港台中产 · 2025-12-06
Sample 2025 Salaries Tax Computation: The Relationship Between Total Income and Assessable Profits
The Inland Revenue Department (IRD) issued its 2025-2026 tax return filing pack in early April 2025, and for the first time, the explanatory notes included a worked example that explicitly demonstrates the widening gap between “total income” and “assessable income” for salary earners with multiple income streams. This is not a cosmetic change. For the tax year of assessment 2024/25 (returns due by 2 June 2025 for individuals), the IRD has clarified its position on the deductibility of mandatory provident fund (MPF) contributions against specific income sources, a nuance that directly impacts the final tax bill for the estimated 340,000 Hong Kong taxpayers who hold both a salaried position and a side business or freelance role. The distinction between total income, net assessable income, and net chargeable income is the single most common source of overpayment errors in self-assessed returns. This article deconstructs each layer of the computation, using the 2024/25 tax year figures, to show exactly where the tax saving opportunities lie.
The Three-Tier Structure of Salaries Tax Liability
Salaries tax under the Inland Revenue Ordinance (Cap. 112) is not levied on gross earnings. The IRD applies a three-tier computation: total income is first aggregated, then reduced to net assessable income through allowable deductions, and finally reduced to net chargeable income through allowances. Each tier has its own rules and, critically, its own interaction with other tax heads such as profits tax.

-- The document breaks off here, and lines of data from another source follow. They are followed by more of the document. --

/-- Every command of the table, in every state, answers a next state and leaves the queue of commands as it is: the
block has no fault, and no command is refused by the model. The model's choice: an event that cannot take place leaves
the state as it is (log 2). -/
def Obligations.EveryCommandAnswersNext : Prop :=
  ∀ (c : Instr) (s : State), ∃ t : State, exec c s = .next t ∧ t.pending = s.pending

/-- Table 10-2: each command's opcode names it, and a known opcode is the opcode of the command it names. -/
def Obligations.OpcodesNameTheirCommands : Prop :=
  (∀ c : Command, decodeOpcode (encodeOpcode c) = some c)
    ∧ ∀ (op : Byte) (c : Command), decodeOpcode op = some c → op = encodeOpcode c

/-! # Images -/

/-- R4, R5, R104, R138: the configuration bytes of an entry, channel or line image, read back, are the stored
configuration, whatever the other bytes hold; and byte by byte the images are laid out, and the proposals read, as Tables
1-3, 7-5 and 5-3 say, with the codes of Tables 1-1 and 7-1. -/
def Obligations.ImagesReadBack : Prop :=
  ((∀ (e : Entry) (mark : Bool) (b : Vector Byte 32), ConfigLaw e.cfg →
      (∀ i : Fin 32, i.val < 22 → b[i] = (entryImage e mark)[i]) → parseEntry b = some e.cfg)
    ∧ (∀ (e : Entry) (mark : Bool), EntryBytes (entryImage e mark) e.cfg)
    ∧ ∀ (b : Vector Byte 32) (c : EntryConfig), ¬ OutOfRange b → (parseEntry b = some c ↔ EntryBytes b c))
  ∧ ((∀ (ch : Channel) (mark : Bool) (b : Vector Byte 32),
      (∀ i : Fin 32, i.val < 5 → b[i] = (channelImage ch mark)[i]) → parseChannel b = some ch.cfg)
    ∧ (∀ (ch : Channel) (mark : Bool), ChannelBytes (channelImage ch mark) ch.cfg)
    ∧ ∀ (b : Vector Byte 32) (c : ChannelConfig), parseChannel b = some c ↔ ChannelBytes b c)
  ∧ (∀ (ln : Line) (exclusive mark : Bool), parseLine (lineImage ln exclusive mark)[0] =
      { polarity := ln.polarity, cutMember := ln.cutMember, conflictEvent := ln.conflictEvent, exclusive := exclusive,
        conflictSeverity := ln.conflictSeverity })
    ∧ ∀ (b : Byte) (p : LineProposal), parseLine b = p ↔ LineByte b p

/-- R7: the range check fails exactly on the listed contents, and WRITE_ENTRY then completes with BAD_FIELD. cmd.seen,
the proposed image as the command sees it, is the model's own field (log 5), and the completion comes with the engine's
own event (log 15). -/
def Obligations.EntryRangeCheck : Prop :=
  (∀ b : Vector Byte 32, parseEntry b = none ↔ OutOfRange b)
    ∧ ∀ (s : State) (n : Fin 32), Served .writeEntry s → Index n s → OutOfRange s.cmd.seen →
        exec .writeEntry s = .next (served .badField s)

/-! # Laws every step keeps -/

/-- R62, R77: at most 64 records, their sequence numbers in the modulo-65536 order of admission; WATERMARK from 1 to 64. -/
def Obligations.StepKeepsQueueLaws : Prop :=
  ∀ s t : State, QueueLaw s → SequenceLaw s → step s = .next t → QueueLaw t ∧ SequenceLaw t

/-- R83, R94, R95, R99, R102: demand, want, hold, blocked and pin of every line, silence, exclusive pairs and cutoff. -/
def Obligations.StepKeepsOutputLaw : Prop :=
  ∀ s t : State, ResetLaw s → OutputLaw s → step s = .next t → OutputLaw t

/-- R7 to R9, R27, R40, R46, R51, R53: the laws of the watch table. -/
def Obligations.StepKeepsWatchLaw : Prop :=
  ∀ s t : State, WatchLaw s → step s = .next t → WatchLaw t

/-- R85, R86, R88, R90: an entry is in its line's contribution set exactly while it contributes by its shaping mode, and
its shaping timer and phase are in step with that; but between the engine's part of RESTART and the output unit's, no
entry contributes any more and the sets still stand, as the withdrawals wait for the output unit (R60, R107, R172; read
from them, log 6). -/
def Obligations.StepKeepsContributionLaw : Prop :=
  ∀ s t : State, ContributionLaw s → step s = .next t → ContributionLaw t

/-- R126, R131, R132, R137: ring, slot and freshness timer of every channel. -/
def Obligations.StepKeepsChannelsLaw : Prop :=
  ∀ s t : State, ChannelsLaw s → step s = .next t → ChannelsLaw t

/-- R143, R156, R39, R172, R110, R34, R35: the reception state, the prescale count, the command of a work item in progress
and the command that waits for the capture unit; and the engine is free only while no claim waits: no expiry, no table
command, no channel item. That commands and capture steps wait in one list is read from R110 (log 9). -/
def Obligations.StepKeepsPortTimebaseAndCommandLaws : Prop :=
  ∀ s t : State, ResetLaw s → PortLaw s → TimebaseLaw s → CommandLaw s → EngineLaw s → step s = .next t →
    PortLaw t ∧ TimebaseLaw t ∧ CommandLaw t ∧ EngineLaw t

/-- R177: while power-on reset lasts, no command but its end moves any block off its power-on values. -/
def Obligations.StepKeepsResetLaw : Prop :=
  ∀ s t : State, ResetLaw s → step s = .next t → ResetLaw t

/-- Right after power-on reset every law holds. -/
def Obligations.LawsHoldAtReset : Prop :=
  QueueLaw State.reset ∧ SequenceLaw State.reset ∧ OutputLaw State.reset ∧ WatchLaw State.reset
    ∧ ContributionLaw State.reset ∧ ChannelsLaw State.reset ∧ PortLaw State.reset ∧ TimebaseLaw State.reset
    ∧ CommandLaw State.reset ∧ EngineLaw State.reset ∧ ResetLaw State.reset

/-! # Rules of the whole part -/

/-- R70: the record at the head of the queue is removed only by POP, FLUSH, RESTART or power-on reset; its removal by POP
makes the next record the head, and an admission to an empty queue makes the admitted record the head. The model's
choice: a POP that is not PENDING leaves the records as they are (log 2). -/
def Obligations.HeadLeavesOnlyByPopFlushRestartOrReset : Prop :=
  ∀ (c : Instr) (s t : State), exec c s = .next t →
    (∀ (r : Record) (rest : List Record), s.queue.records = r :: rest →
        (c ≠ .pop → c ≠ .flush → c ≠ .powerOnReset → (∀ x : RestartExtent, c ≠ .restart x) →
          t.queue.records.head? = some r)
        ∧ (c = .pop → t.queue.records = if Waits .pop s then rest else r :: rest))
      ∧ (s.queue.records = [] → ∀ (r : Record) (rest : List Record), t.queue.records = r :: rest →
          rest = [] ∧ t.queue.nextSeq = r.seq + 1
            ∧ ((∀ x : RestartExtent, c ≠ .restart x) → r.seq = s.queue.nextSeq))

/-- R62, R66, R80: a command alters no record of the queue and reorders none; it admits at most one, at the tail, with
NEXT_SEQ and the timestamp TIMESTAMP holds. RESTART, which first takes the submissions that wait (R65, log 8), leaves its
own record alone in the queue. -/
def Obligations.QueueRecordsAreNeverAltered : Prop :=
  ∀ (c : Instr) (s t : State), exec c s = .next t →
    ((∃ x : RestartExtent, c = .restart x) →
        (t.queue.records = s.queue.records ∧ t.queue.nextSeq = s.queue.nextSeq)
          ∨ ∃ r : Record, t.queue.records = [r] ∧ r.body.kind = .restart ∧ t.queue.nextSeq = r.seq + 1
              ∧ r.timestamp = s.timebase.timestamp)
      ∧ ((∀ x : RestartExtent, c ≠ .restart x) → ∃ kept : List Record, kept.Sublist s.queue.records
        ∧ ((t.queue.records = kept ∧ (t.queue.nextSeq = s.queue.nextSeq ∨ c = .powerOnReset))
          ∨ ∃ r : Record, t.queue.records = kept ++ [r] ∧ r.seq = s.queue.nextSeq
              ∧ t.queue.nextSeq = s.queue.nextSeq + 1 ∧ r.timestamp = s.timebase.timestamp))

/-- R109, R1, R118, R82: which commands can change an accumulator, and which the configuration of an entry, a channel or
a line: those of WRITE_CHANNEL and WRITE_LINE change where that command is PENDING and is taken, by its row or before an
event that reaches its owner after it (R84, R120, log 12). -/
def Obligations.StoredValuesChangeOnlyByTheirCommands : Prop :=
  ∀ (c : Instr) (s t : State), exec c s = .next t →
    (t.accs ≠ s.accs → c = .captureStep ∨ c = .writeAcc ∨ c = .powerOnReset)
      ∧ ((∃ n : Fin 32, t.entries[n].cfg ≠ s.entries[n].cfg) → c = .writeEntry ∨ c = .powerOnReset)
      ∧ ((∃ k : Fin 16, t.channels[k].cfg ≠ s.channels[k].cfg) →
          c = .powerOnReset ∨ (Waits .writeChannel s ∧ t.cmd.state = .done))
      ∧ ((t.exclusive ≠ s.exclusive
          ∨ ∃ l : Fin 16, t.lines[l].polarity ≠ s.lines[l].polarity ∨ t.lines[l].cutMember ≠ s.lines[l].cutMember
            ∨ t.lines[l].conflictEvent ≠ s.lines[l].conflictEvent
            ∨ t.lines[l].conflictSeverity ≠ s.lines[l].conflictSeverity) →
          c = .powerOnReset ∨ (Waits .writeLine s ∧ t.cmd.state = .done))

/-- R174 to R176: no block clears a flag on its own; INT_MASK changes only by a host write or power-on reset. -/
def Obligations.FlagsAreClearedOnlyByHostOrResets : Prop :=
  ∀ (c : Instr) (s t : State), exec c s = .next t → c ≠ .powerOnReset →
    ((∀ v : Byte, c ≠ .intFlagsClear v ∧ c ≠ .registerWrite 0x05 v) → (∀ x : RestartExtent, c ≠ .restart x) →
        s.intr.flags &&& t.intr.flags = s.intr.flags)
      ∧ ((∀ v : Byte, c ≠ .intMaskWrite v ∧ c ≠ .registerWrite 0x06 v) → t.intr.mask = s.intr.mask)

Tier 1: Total Income — What Counts and What Does Not
Total income under Section 8 of the IRO encompasses all “income arising in or derived from Hong Kong” from any office or employment. This includes salary, wages, leave pay, fees, commissions, bonuses, gratuities, perquisites, and allowances. The 2024/25 tax year retains the same definition, but the IRD’s updated guidance (Departmental Interpretation and Practice Notes No. 10, revised March 2024) clarifies that certain one-off payments, such as ex gratia payments for loss of office, are only taxable if they exceed the statutory threshold of HKD 150,000. For a mid-career professional earning HKD 120,000 per month, a severance package of HKD 600,000 would have HKD 450,000 subject to salaries tax.
Exclusions from total income are narrow but important. Benefits-in-kind such as employer-provided housing (valued at 10% of total income for tax purposes, not market rent) are included. However, reimbursements for genuine business expenses—airfare for a work trip, hotel costs—are excluded if the employee accounts for them to the employer. The IRD’s 2024 field audit manual specifically targets “disguised remuneration” where employers classify bonuses as expense reimbursements.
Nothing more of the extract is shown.